T. ing.: Gaumont Newsreels

info_outline
T. it.: Italian title. T. int.: International title. T. alt.: Alternative title. Sog.: Story. Scen.: Screenplay. F.: Cinematography. M.: Editing. Scgf.: Set Design. Mus.: Music. Int.: Cast. Prod.: Production Company. L.: Length. D.: Running Time. f/s: Frames per second. Bn.: Black e White. Col.: Color. Da: Print source

Film Notes

Upon its release in September 1932, Dulac’s internationally competitive weekly sound newsreel journal France-Actualités-Gaumont revitalized the field. It not only made use of the latest technologies and production and distribution methods, it was also much less consensual than traditional journals, due to the diversity of its subject matter (i.e., more local and specifically working-class subjects), its humanist and universalistic point of view, and its analytical form.
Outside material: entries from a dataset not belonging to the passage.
/-- The instruction a `PHASE` code selects is a phase of the sequencer. -/
def isPhase : Instr → Bool
  | .nop | .compress | .decompress | .clear | .reservedCmd _ => false
  | .idle | .count | .loadhdr | .build | .emithdr | .codegen | .pack | .finish | .rdtrailer | .unpack | .endcheck => true

/-- No phase looks at the host's own data or changes it, and a command looks at `rst` only. -/
theorem exec_withHost (i : Instr) (s : State) (h : isPhase i = true ∨ rst = s.outside.rst) :
    exec i (s.withHost script reads rst) = Res.withHost script reads rst (exec i s) := by
  cases i with
  | nop | clear | reservedCmd _ =>
    obtain h | rfl := h
    · cases h
    · exact accepted_withHost s rfl
  | compress | decompress =>
    obtain h | rfl := h
    · cases h
    · exact accepted_withHost s (by simp only [Res.withHost_ite]; rfl)
  | idle => rfl
  | count => exact execCount_withHost script reads rst s
  | loadhdr => exact execLoadhdr_withHost script reads rst s
  | build => exact execBuild_withHost script reads rst s
  | emithdr => exact execEmithdr_withHost script reads rst s
  | codegen => exact execCodegen_withHost script reads rst s
  | pack => exact execPack_withHost script reads rst s
  | finish => exact execFinish_withHost script reads rst s
  | rdtrailer => exact execRdtrailer_withHost script reads rst s
  | unpack => exact execUnpack_withHost script reads rst s
  | endcheck => exact execEndcheck_withHost script reads rst s

variable {s t : State}

/-- An instruction leaves the host's own data as they are. -/
theorem exec_keeps_host {i : Instr} (h : exec i s = .next t) :
    t = t.withHost s.outside.script s.outside.reads s.outside.rst := by
  have e := exec_withHost s.outside.script s.outside.reads s.outside.rst i s (.inr rfl)
  rw [show s.withHost _ _ _ = s from rfl, h] at e
  exact Host.Outcome.next.inj e

/-! ### A run under a watching host -/

/-- The state with the host's data taken away: no move to come, nothing read, `rst` released. -/
abbrev State.alone (s : State) : State := s.withHost [] [] false

theorem Watched.alone (h : Watched s) : Undisturbed s.alone := ⟨rfl, h.inAnswers, h.outAccepts, rfl⟩

/-- `PHASE` always selects a phase, and in IDLE the one that changes nothing. -/
theorem phase_selects (p : Phase) : ∃ i, decode (.phase p.code) = .ok i ∧ isPhase i = true ∧
    (p = .idle → i = .idle) := by
  cases p <;> exact ⟨_, rfl, rfl, by simp⟩

theorem sequencerTurn_eq {i : Instr} (hr : s.outside.rst = false) (hi : decode (.phase s.phase.code) = .ok i) :
    sequencerTurn s = .instr i s := by
  unfold sequencerTurn
  rw [hr, hi]
  rfl

/-- The steps a script of watching moves takes from an idle machine. -/
def scriptSteps : List HostMove → Nat
  | [] => 0
  | .run n :: rest => n + 1 + scriptSteps rest
  | _ :: rest => 1 + scriptSteps rest

/-- One step under a watching host is a move of the host that leaves the block alone, or the sequencer's own step with
the host's data beside it. -/
theorem watched_step (hw : ∀ m ∈ s.outside.script, m.watches = true) (hr : s.outside.rst = false) :
    ∃ script reads, (∀ m ∈ script, m.watches = true) ∧
      (step s = .next (s.withHost script reads false) ∧ scriptSteps script < scriptSteps s.outside.script ∨
       ∃ i, decode (.phase s.phase.code) = .ok i ∧ isPhase i = true ∧
        step s = Res.withHost script reads false (exec i s) ∧ scriptSteps script ≤ scriptSteps s.outside.script ∧
        (s.phase = .idle → s.outside.script ≠ [] → scriptSteps script < scriptSteps s.outside.script)) := by
  obtain ⟨i, hi, hph, -⟩ := phase_selects s.phase
  have turn : ∀ rest, sequencerTurn (s.withScript rest) = .instr i (s.withHost rest s.outside.reads false) := fun rest => by
    rw [sequencerTurn_eq (s := s.withScript rest) hr hi, State.withHost, ← hr]
    rfl
  have seq : ∀ rest, fetch s = sequencerTurn (s.withScript rest) →
      step s = Res.withHost rest s.outside.reads false (exec i s) := fun rest hf => by
    unfold step
    rw [hf, turn]
    exact exec_withHost rest _ false i s (.inl hph)
  have move : ∀ rest reads, fetch s = .moved (.next (s.withHost rest reads s.outside.rst)) →
      step s = .next (s.withHost rest reads false) := fun rest reads hf => by
    unfold step
    rw [hf, hr]
  cases hs : s.outside.script with
  | nil =>
    refine ⟨[], s.outside.reads, by simp, .inr ⟨i, hi, hph, seq [] ?_, Nat.le_refl _, fun _ h => absurd rfl h⟩⟩
    unfold fetch
    rw [hs]
    rw [show s.withScript [] = s by unfold State.withScript; rw [← hs]]
  | cons m rest =>
    rw [hs] at hw
    have hrest : ∀ m ∈ rest, m.watches = true := fun x hx => hw x (List.mem_cons_of_mem _ hx)
    have hm : m.watches = true := hw m List.mem_cons_self
    cases m with
    | regRead off n =>
      refine ⟨rest, s.regValue off :: s.outside.reads, hrest, .inl ⟨move _ _ ?_, by simp [scriptSteps]⟩⟩
      unfold fetch
      simp only [hs, show wholeAccess off n = true from hm, if_true]
      rfl
    | run n =>
      match n with
      | 0 =>
        refine ⟨rest, s.outside.reads, hrest, .inl ⟨move _ _ ?_, by simp [scriptSteps]⟩⟩
        unfold fetch
        simp only [hs]
        rfl
      | 1 =>
        refine ⟨rest, s.outside.reads, hrest, .inr ⟨i, hi, hph, seq rest ?_, by simp [scriptSteps], fun _ _ => by simp [scriptSteps]⟩⟩
        unfold fetch
        simp only [hs]
      | n + 2 =>
        refine ⟨.run (n + 1) :: rest, s.outside.reads, ?_, .inr ⟨i, hi, hph, seq _ ?_, by simp [scriptSteps], fun _ _ => by simp [scriptSteps]⟩⟩
        · simpa [HostMove.watches] using hrest
        · unfold fetch
          simp only [hs]
    | wait =>
      by_cases hb : s.phase = .idle
      · refine ⟨rest, s.outside.reads, hrest, .inl ⟨move _ _ ?_, by simp [scriptSteps]⟩⟩
        unfold fetch
        simp only [hs, State.busy, hb]
        rfl
      · refine ⟨.wait :: rest, s.outside.reads, hw, .inr ⟨i, hi, hph, seq _ ?_, Nat.le_refl _, fun h => absurd h hb⟩⟩
        unfold fetch
        simp only [hs, State.busy, ne_eq, hb, not_false_eq_true, decide_true, if_true]
        rw [show s.withScript (.wait :: rest) = s by unfold State.withScript; rw [← hs]]
    | regWrite | putIn | newSink | inPort | outPort | rst => cases hm

/-- A run that comes to IDLE when the host does nothing comes to the same block state, its script done, under a host that
watches. -/
theorem leads_watched (hw : ∀ m ∈ s.outside.script, m.watches = true) (hr : s.outside.rst = false)
    (h : Leads s.alone t) (hi : t.phase = .idle) : ∃ reads, Leads s (t.withHost [] reads false) := by
  obtain ⟨k, hk⟩ := h
  generalize hn : k + scriptSteps s.outside.script = n
  induction n using Nat.strongRecOn generalizing k s with
  | _ n ih =>
    obtain ⟨script, reads, hsc, hst⟩ := watched_step hw hr
    obtain ⟨hst, hlt⟩ | ⟨i, hd, hph, hst, hle, hidle⟩ := hst
    · obtain ⟨reads', hl⟩ := ih (k + scriptSteps script) (by omega) (s := s.withHost script reads false) hsc rfl k hk rfl
      exact ⟨reads', (Leads.step hst).trans hl⟩
    · cases k with
      | zero =>
        have ht : s.alone = t := Host.Outcome.next.inj hk
        have hp : s.phase = .idle := by rw [← ht] at hi; exact hi
        by_cases hs : s.outside.script = []
        · refine ⟨s.outside.reads, ?_⟩
          rw [← ht]
          have : s = State.withHost [] s.outside.reads false s.alone := by
            rw [← hs, ← hr]
            rfl
          rw [← this]
          exact Leads.refl s
        · obtain ⟨j, hj, -, hj0⟩ := phase_selects s.phase
          rw [hj] at hd
          cases hd
          rw [hj0 hp] at hst
          obtain ⟨reads', hl⟩ := ih (0 + scriptSteps script) (by have := hidle hp hs; omega)
            (s := s.withHost script reads false) hsc rfl 0 hk rfl
          exact ⟨reads', (Leads.step hst).trans hl⟩
      | succ k =>
        have ha : step s.alone = Res.withHost [] [] false (exec i s) := by
          have hf : fetch s.alone = .instr i s.alone := sequencerTurn_eq (s := s.alone) rfl hd
          unfold step
          rw [hf]
          exact exec_withHost [] [] false i s (.inl hph)
        rw [runFor_step, ha] at hk
        cases he : exec i s with
        | fault r => rw [he] at hk; cases hk
        | refused r => rw [he] at hk; cases hk
        | next u =>
          rw [he] at hk hst
          obtain ⟨reads', hl⟩ := ih (k + scriptSteps script) (by omega) (s := u.withHost script reads false) hsc rfl k hk rfl
          exact ⟨reads', (Leads.step hst).trans hl⟩
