-- ==== Sys2Proof/Tests/Slice0.lean ====
section
/-!
SUPPORT. The model's own tests: ill-formed terms, words written out from 30_encoding.md, single steps with expected values
from spec/ (mostly 95_test_vectors.md, named V-...), and one witness per statement that has hypotheses.
-/
namespace Sys2Proof.Machine.Tests

/-! ### Well-formedness -/

theorem test_reserved_3_is_ill_formed : ¬ WellFormed (.reservedCmd 3) := by decide
theorem test_reserved_4_is_well_formed : WellFormed (.reservedCmd 4) := by decide

/-! ### Words written out (R62, R63, R69) -/

theorem test_decode_nop : decode (.cmd 0b00000000000000000000000000000000) = .ok .nop := by decide
theorem test_decode_compress : decode (.cmd 0b00000000000000000000000000000001) = .ok .compress := by decide
theorem test_decode_decompress : decode (.cmd 0b00000000000000000000000000000010) = .ok .decompress := by decide
theorem test_decode_clear : decode (.cmd 0b00000000000000000000000000000011) = .ok .clear := by decide
theorem test_decode_reserved : decode (.cmd 0b00000000000000000000000000000100) = .ok (.reservedCmd 4) := by decide
theorem test_decode_reserved_top : decode (.cmd 0xFFFFFFFF) = .ok (.reservedCmd 0xFFFFFFFF) := by decide
theorem test_decode_idle : decode (.phase 0b0000) = .ok .idle := by decide
theorem test_decode_count : decode (.phase 0b0001) = .ok .count := by decide
theorem test_decode_loadhdr : decode (.phase 0b0010) = .ok .loadhdr := by decide
theorem test_decode_build : decode (.phase 0b0011) = .ok .build := by decide
theorem test_decode_emithdr : decode (.phase 0b0100) = .ok .emithdr := by decide
theorem test_decode_codegen : decode (.phase 0b0101) = .ok .codegen := by decide
theorem test_decode_pack : decode (.phase 0b0110) = .ok .pack := by decide
theorem test_decode_finish : decode (.phase 0b0111) = .ok .finish := by decide
theorem test_decode_rdtrailer : decode (.phase 0b1000) = .ok .rdtrailer := by decide
theorem test_decode_unpack : decode (.phase 0b1001) = .ok .unpack := by decide
theorem test_decode_endcheck : decode (.phase 0b1010) = .ok .endcheck := by decide
theorem test_decode_phase_11_rejected : decode (.phase 0b1011) = .error (.unassignedPhase 11) := by decide
theorem test_decode_phase_15_rejected : decode (.phase 0b1111) = .error (.unassignedPhase 15) := by decide

/-! ### Single steps -/

/-- A field of the next state. -/
def seen {α : Type} (f : State → α) : Res → Option α
  | .next t => some (f t)
  | _ => none

/-- From reset, in phase `p` of operation `op`. -/
def at' (p : Phase) (op : OpKind) : State := { State.reset with phase := p, op := op }

/-- V-C5. -/
theorem test_nop_keeps_the_error :
    seen (fun t => (t.status, t.errcode)) (exec .nop (State.reset.raise .illcmd)) = some (4, 1) := by decide

/-- V-C11. -/
theorem test_compress_accepts_the_longest :
    seen (fun t => (t.status, t.phase)) (exec .compress { State.reset with inLen := 0x7FFFFFFF }) = some (1, .count) := by
  decide
/-- V-C7. -/
theorem test_compress_too_large :
    seen (fun t => (t.status, t.errcode)) (exec .compress { State.reset with inLen := 0x80000000 }) = some (4, 2) := by
  decide
/-- V-C8. -/
theorem test_decompress_too_large :
    seen (fun t => (t.status, t.errcode)) (exec .decompress { State.reset with inLen := 0x80000000 }) = some (4, 2) := by
  decide
/-- V-C9. -/
theorem test_decompress_short :
    seen (fun t => (t.status, t.errcode)) (exec .decompress { State.reset with inLen := 1024 }) = some (4, 0x10) := by
  decide
/-- V-C6. -/
theorem test_clear_after_error :
    seen (fun t => (t.status, t.errcode)) (exec .clear (State.reset.raise .illcmd)) = some (0, 0) := by decide
/-- V-C12. -/
theorem test_clear_dropped_while_busy :
    seen (fun t => (t.status, t.op)) (exec .clear (at' .count .comp)) = some (1, .comp) := by decide
/-- V-C13. -/
theorem test_reserved_keeps_the_counter :
    seen (fun t => (t.status, t.errcode, t.outCnt)) (exec (.reservedCmd 4) { State.reset with done := true, outCnt := 1025 }) =
      some (4, 1, 1025) := by decide
/-- R13. -/
theorem test_idle_does_nothing : seen State.phase (exec .idle State.reset) = some .idle := by decide

/-- V-F3: the stale entry is cleared. -/
theorem test_count_clears :
    seen (fun t => (t.tab.freq.entry 7, t.work.vidx)) (exec .count { at' .count .comp with
      stage := .clear, work.vidx := 7, tab.freq := State.reset.tab.freq.withEntry 7 9 }) = some (0, 8) := by decide
/-- The last byte of V-F1. -/
theorem test_count_tallies_the_last_byte :
    seen (fun t => (t.tab.freq.entry 2, t.work.byte, t.phase)) (exec .count { at' .count .comp with
      stage := .tally, inLen := 4, work.pos := 3, tab.freq := State.reset.tab.freq.withEntry 2 1
      outside.inp := [(1, 1), (2, 2), (3, 2)] }) = some (2, 2, .build) := by decide
/-- V-F5: the second byte of `FREQ[1] = 0x12345678`. -/
theorem test_emithdr_is_little_endian :
    seen (fun t => (t.outside.out, t.outCnt)) (exec .emithdr { at' .emithdr .comp with
      stage := .emit 1, work.vidx := 1, outCnt := 5, tab.freq := State.reset.tab.freq.withEntry 1 0x12345678 }) =
      some ([(5, 0x56)], 6) := by decide
/-- V-F6. -/
theorem test_loadhdr_assembles :
    seen (fun t => (t.tab.freq.entry 1, t.work.sum)) (exec .loadhdr { at' .loadhdr .decomp with
      stage := .load [0x78, 0x56, 0x34], inLen := 1025, work.vidx := 1, work.pos := 4
      outside.inp := [(7, 0x12)] }) = some (305419896, 305419896) := by decide
/-- V-F8: the last entry brings the sum to 2147483648. -/
theorem test_loadhdr_sum_too_large :
    seen (fun t => (t.status, t.errcode, t.work.sum)) (exec .loadhdr { at' .loadhdr .decomp with
      stage := .load [1, 0, 0], inLen := 1025, work.vidx := 255, work.pos := 1020, work.sum := 0x7FFFFFFF }) =
      some (4, 0x11, 2147483648) := by decide
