-- ==== Sys2Proof/Machine/Distributor.lean ====
section
/-! DEFINITION. The LSB bit distributor: k stream bits into, or out of, the low bits of one sample
(spec/42_lsb_distributor.md R60 to R66). k is 1 or 2 only (U14). -/

namespace Sys2Proof.Machine

/-- `LOWMASK(k)` = 2^k - 1 (R60). -/
def lowmask (k : LsbWidth) : Byte := BitVec.ofNat 8 (2 ^ k.bits - 1)

/-- `MASK(k)` = 0xFF ^ LOWMASK(k) (R61). -/
def mask (k : LsbWidth) : Byte := 0xFF#8 ^^^ lowmask k

/-- `GROUP(F, i, k)`: the next k bits as a number, the earlier bit the more significant (R62). -/
def group (F : Bits) (i : Nat) (k : LsbWidth) : Nat := msbNumber (slice F i (i + k.bits))

/-- `UNGROUP(g, k)`: `U[j] = g[k - 1 - j]` (R63). -/
def ungroup (g : Nat) (k : LsbWidth) : Bits :=
  (List.range k.bits).map fun j => g.testBit (k.bits - 1 - j)

/-- `INS(s, g, k) = (s & MASK(k)) | g` (R64). -/
def ins (s : Sample) (g : Nat) (k : LsbWidth) : Sample := (s &&& mask k) ||| BitVec.ofNat 8 g

/-- `EXT(s, k) = s & LOWMASK(k)` (R65). -/
def ext (s : Sample) (k : LsbWidth) : Nat := (s &&& lowmask k).toNat

end Sys2Proof.Machine
end

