@[simp] theorem rangesFit_extract (pf : Config.Platform) (k : LsbWidth) (nch : BitVec 3) (s : State) :
    rangesFit pf (.extract k nch) s ↔ ∀ p < s.npix.toNat, ∀ c < 3, p * nch.toNat + c < pf.byteLimit .xin := by cases k <;> rfl

/-- An outcome is refused where the ranges do not fit, and otherwise is `t` behind the check of the bytes `t` reports in `POUT`. -/
def limitedTo (pf : Config.Platform) (fits : Prop) (t : State) (o : Host.Outcome State Fault Refusal) : Prop :=
  (fits → o = withinBytes pf .pout t.olen.toNat (.next t)) ∧ (¬ fits → ∃ r, o = .refused r)

/-- Every command that a word decodes to is limited, under each policy, to one next state. -/
theorem commandOn_limitedTo {w : Byte} {i : Instr} (hd : decode w = .ok i) (p : FormatPolicy) (s : State) :
    ∃ t, ∀ pf, pf.policy = p → limitedTo pf (rangesFit pf i s) t (commandOn pf i s) := by
  rcases Instr_cases i with rfl | rfl | ⟨k, nch, rfl⟩ | ⟨k, nch, rfl⟩
  · refine ⟨(s.writeBits .bout (ser s.payload)).report .ok 0 (8 * s.plen.toNat) 0 0, fun pf _ => ⟨fun ⟨hpin, hbout⟩ => ?_,
      fun hno => ?_⟩⟩
    · rw [withinPout_of_olen_eq_zero pf rfl]
      exact (withinBytes_of_le hpin).trans (withinBits_of_le hbout)
    · exact withinBytes_refused_iff.2 fun hpin => withinBits_refused_iff.2 fun hbout => absurd ⟨hpin, hbout⟩ hno
  · obtain ⟨t, hle, ht⟩ := bitsToBytesOn_form p s
    refine ⟨t, fun pf hp => ⟨fun ⟨hbin, hpout⟩ => ?_, fun hno => ?_⟩⟩
    · rw [withinBytes_of_le (hle.trans hpout)]
      exact (ht pf hp).trans ((withinBits_of_le hbin).trans (withinBytes_of_le hpout))
    · rw [show commandOn pf .bitsToBytes s = _ from ht pf hp]
      exact withinBits_refused_iff.2 fun hbin => withinBytes_refused_iff.2 fun hpout => absurd ⟨hbin, hpout⟩ hno
  · obtain ⟨t, holen, ht⟩ := embedOn_form (nchLegal_of_decode_embed hd) s
    refine ⟨t, fun pf _ => ?_⟩
    rw [rangesFit_embed, commandOn_embed, ht pf]
    refine ⟨fun ⟨hpin, hxin, hxout⟩ => ?_, fun hno => ?_⟩
    · rw [withinBytes_of_le hpin, withinBytes_of_le hxin, withinBytes_of_le hxout, withinPout_of_olen_eq_zero pf holen]
    · exact withinBytes_refused_iff.2 fun hpin => withinBytes_refused_iff.2 fun hxin => withinBytes_refused_iff.2 fun hxout =>
        absurd ⟨hpin, hxin, hxout⟩ hno
  · obtain ⟨t, ht⟩ := extractOn_form (nchLegal_of_decode_extract hd) p s
    refine ⟨t, fun pf hp => ?_⟩
    rw [rangesFit_extract, commandOn_extract, ht pf hp, ← carrierReach_le_iff]
    exact ⟨fun hxin => withinBytes_of_le hxin, fun hno => ⟨_, withinBytes_of_gt _ hno⟩⟩

/-- `POUT` as a whole holds whatever `OLEN` can count. -/
theorem olen_le (t : State) : t.olen.toNat ≤ ByteBuf.size .pout := by
  have := t.olen.isLt
  simp only [ByteBuf.size]; omega

/-- On whole buffers every range fits, so a limited outcome is its next state. -/
theorem rangesFit_platformWith {w : Byte} {i : Instr} (hd : decode w = .ok i) (p : FormatPolicy) (s : State) :
    rangesFit (Config.platformWith p) i s := by
  rcases Instr_cases i with rfl | rfl | ⟨k, nch, rfl⟩ | ⟨k, nch, rfl⟩
  · exact ⟨plen_le s, boutRange_le s⟩
  · exact ⟨blen_le s, poutRange_le s⟩
  · exact (rangesFit_embed ..).2 ⟨plen_le s, xinRange_le s nch, xinRange_le s nch⟩
  · exact (rangesFit_extract ..).2 ((carrierReach_le_iff ..).1
      ((carrierReach_le s nch (nchLegal_of_decode_extract hd)).trans (xinRange_le s nch)))

/-! ## The figures -/

section
variable {pf : Config.Platform} (hw : wholeBuffers pf) {s t : State}
include hw

theorem bytesToBitsOn_oblen (h : bytesToBitsOn pf s = .next t) : t.oblen.toNat = 8 * s.plen.toNat := by
  have hp := s.plen.isLt
  rw [bytesToBitsOn_eq hw] at h
  cases h
  rw [State.report_oblen, BitVec.toNat_ofNat, Nat.mod_eq_of_lt (by omega)]

theorem bitsToBytesOn_olen (h : bitsToBytesOn pf s = .next t) (hok : t.status = Status.ok.word) :
    t.olen.toNat = s.blen.toNat / 8 := by
  have hb := s.blen.isLt
  rw [bitsToBytesOn_eq hw] at h
  split_ifs at h
  · cases h
    exact absurd hok (Status.word_raised_ne_ok _)
  · cases h
    rw [State.report_olen, BitVec.toNat_ofNat, Nat.mod_eq_of_lt (by omega)]

variable {k : LsbWidth} {nch : BitVec 3} (hn : nchLegal nch = true)
include hn

theorem embedOn_figures (h : embedOn pf k nch s = .next t) : t.req.toNat = s.required ∧ t.avail.toNat = s.available k := by
  have hreq := required_lt s
  have havail := available_lt s k
  rw [embedOn_eq hw s k hn] at h
  split_ifs at h <;>
  · cases h
    exact ⟨Nat.mod_eq_of_lt (by omega), Nat.mod_eq_of_lt (by omega)⟩

theorem extractOn_figures (h : extractOn pf k nch s = .next t) :
    t.req.toNat = (if s.available k < 32 then 32 else 32 + s.declared k nch.toNat) ∧ t.avail.toNat = s.available k ∧
    (t.status = Status.ok.word → t.olen.toNat = (min (32 + s.declared k nch.toNat) (s.available k) - 32) / 8) := by
  have hL := s.declared_lt k nch.toNat
  have hT := available_lt s k
  rcases extractOn_next hw hn h with ⟨e, rfl⟩ | ⟨h32, rfl, -⟩
  · exact ⟨Nat.mod_eq_of_lt (by split_ifs <;> omega), Nat.mod_eq_of_lt (by omega),
      fun hok => absurd hok (Status.word_raised_ne_ok e)⟩
  · obtain ⟨-, holen, -, hreq, havail⟩ := s.extracted_reports k nch.toNat
    rw [State.length_delivered] at holen
    rw [if_neg (Nat.not_lt.2 h32)]
    exact ⟨hreq, havail, fun _ => holen⟩

end

/-! ## The obligations -/

/-- Settles O47: this hardware's platform is `STRICT` on whole buffers, arm by arm. -/
theorem execIsTheStrictCommand : Obligations.ExecIsTheStrictCommand := exec_eq

/-- Settles O46: the bounds are arithmetic on the operands' widths, and a figure below its register's range is held exactly. -/
theorem figuresFitTheirRegisters : Obligations.FiguresFitTheirRegisters := by
  intro p s
  have hw := wholeBuffers_platformWith p
  have hp := s.plen.isLt
  have hb := s.blen.isLt
  refine ⟨⟨by simp only [Reg.width]; omega, fun t => bytesToBitsOn_oblen hw⟩,
    ⟨by simp only [Reg.width]; omega, fun t => bitsToBytesOn_olen hw⟩, fun k nch hn => ?_⟩
  intro T L
  have hL : L < 2 ^ 32 := s.declared_lt k nch.toNat
  refine ⟨by omega, available_lt s k, by omega, by decide, by decide, by simp only [Reg.width]; omega, fun t h => ?_,
    fun t h => ?_⟩
  · rw [commandOn_embed] at h
    exact embedOn_figures hw hn h
  · rw [commandOn_extract] at h
    exact extractOn_figures hw hn h

/-- Settles O45: each command is its checks around a next state, so it runs exactly when the checks pass. -/
theorem commandsRunExactlyWithinTheLimits : Obligations.CommandsRunExactlyWithinTheLimits := by
  refine fun pf s => ⟨?_, ?_, fun k nch hn => ?_, fun k nch hn => ?_⟩
  · exact withinBytes_next_iff.trans (and_congr_right fun _ => withinBits_next_iff.trans (and_iff_left ⟨_, rfl⟩))
  · obtain ⟨t, -, ht⟩ := bitsToBytesOn_form pf.policy s
    rw [show commandOn pf .bitsToBytes s = _ from ht pf rfl]
    exact withinBits_next_iff.trans (and_congr_right fun _ => withinBytes_next_iff.trans (and_iff_left ⟨t, rfl⟩))
  · obtain ⟨t, -, ht⟩ := embedOn_form (k := k) hn s
    rw [commandOn_embed, ht pf]
    exact withinBytes_next_iff.trans (and_congr_right fun _ => withinBytes_next_iff.trans (and_congr_right fun _ =>
      withinBytes_next_iff.trans (and_iff_left ⟨t, rfl⟩)))
  · obtain ⟨t, ht⟩ := extractOn_form (k := k) hn pf.policy s
    rw [commandOn_extract, ht pf rfl, ← carrierReach_le_iff]
    refine ⟨fun u hu => ?_, fun hxin hpout => ⟨t, ?_⟩⟩
    · obtain ⟨hxin, hu⟩ := withinBytes_next hu
      obtain ⟨hpout, hu⟩ := withinBytes_next hu
      cases hu
      exact ⟨hxin, hpout⟩
    · rw [withinBytes_of_le hxin, withinBytes_of_le ((olen_le t).trans hpout)]

/-- Settles O59: the one next state a command is limited to is what it leaves on whole buffers; the write is the command, with the
word in `CMD`, which no range depends on. -/
theorem cmdWriteBeyondTheLimitsIsRefused : Obligations.CmdWriteBeyondTheLimitsIsRefused := by
  refine ⟨fun pf w i s hd => ?_, fun pf w c s hd => ?_, fun w s => by rw [hostAct_writeCmd, issueOn_platform]⟩
  · intro s' whole
    have hact : hostAct pf (.writeReg .cmd w) s = commandOn pf i s' := issueOn_of_ok hd s
    obtain ⟨t, ht⟩ := commandOn_limitedTo hd pf.policy s'
    obtain ⟨hfits, hrefused⟩ := ht pf rfl
    obtain ⟨hwhole, -⟩ := ht (Config.platformWith pf.policy) rfl
    have hranges : rangesFit pf i s' ↔ rangesFit pf i s := by cases i <;> rfl
    have hwhole : whole = .next t := (hwhole (rangesFit_platformWith hd _ s')).trans (withinBytes_of_le (olen_le t))
    rw [hranges] at hfits hrefused
    rw [hact, hwhole]
    refine ⟨rfl, hrefused, ?_, ?_⟩
    · rintro k nch _ - ⟨⟩ hlong
      by_cases hfit : rangesFit pf i s
      · exact ⟨_, (hfits hfit).trans (withinBytes_of_gt _ (Nat.not_le.2 hlong))⟩
      · exact hrefused hfit
    · rintro _ hfit ⟨⟩ hpout
      rw [hfits hfit, withinBytes_of_le hpout]
  · rw [hostAct_writeCmd, issueOn_of_error hd]
    exact takesException_raise _ _ (by norm_num) (by norm_num)

end Sys2Proof.Machine
end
One of the few intellectuals and filmmakers (alongside Russian documentarist Dziga Vertov) to write about this form theoretically, Dulac argued that the newsreel was the “most sincere” and “pure” of the cinema’s many applications. Its liberty from the dominant fiction forms, as well as its unique and unequalled capacity to capture reality, approached her ideal of a pure cinema, and inspired her to develop her own theory of “film truth”, a precursor to cinéma-vérité. The first selection featured here includes a beautiful and surprising newsreel on the yo-yo craze that recalls her abstract films, as well as two segments on one of her preferred themes, the “New Woman”. The second selection is designed to provide insight into the turbulent social context in which she made her pacifist compilation film Le cinéma au service de l’histoire (1935). It also features newsreels related to a legal case in which Dulac was involved, concerning the freedom of the filmed press.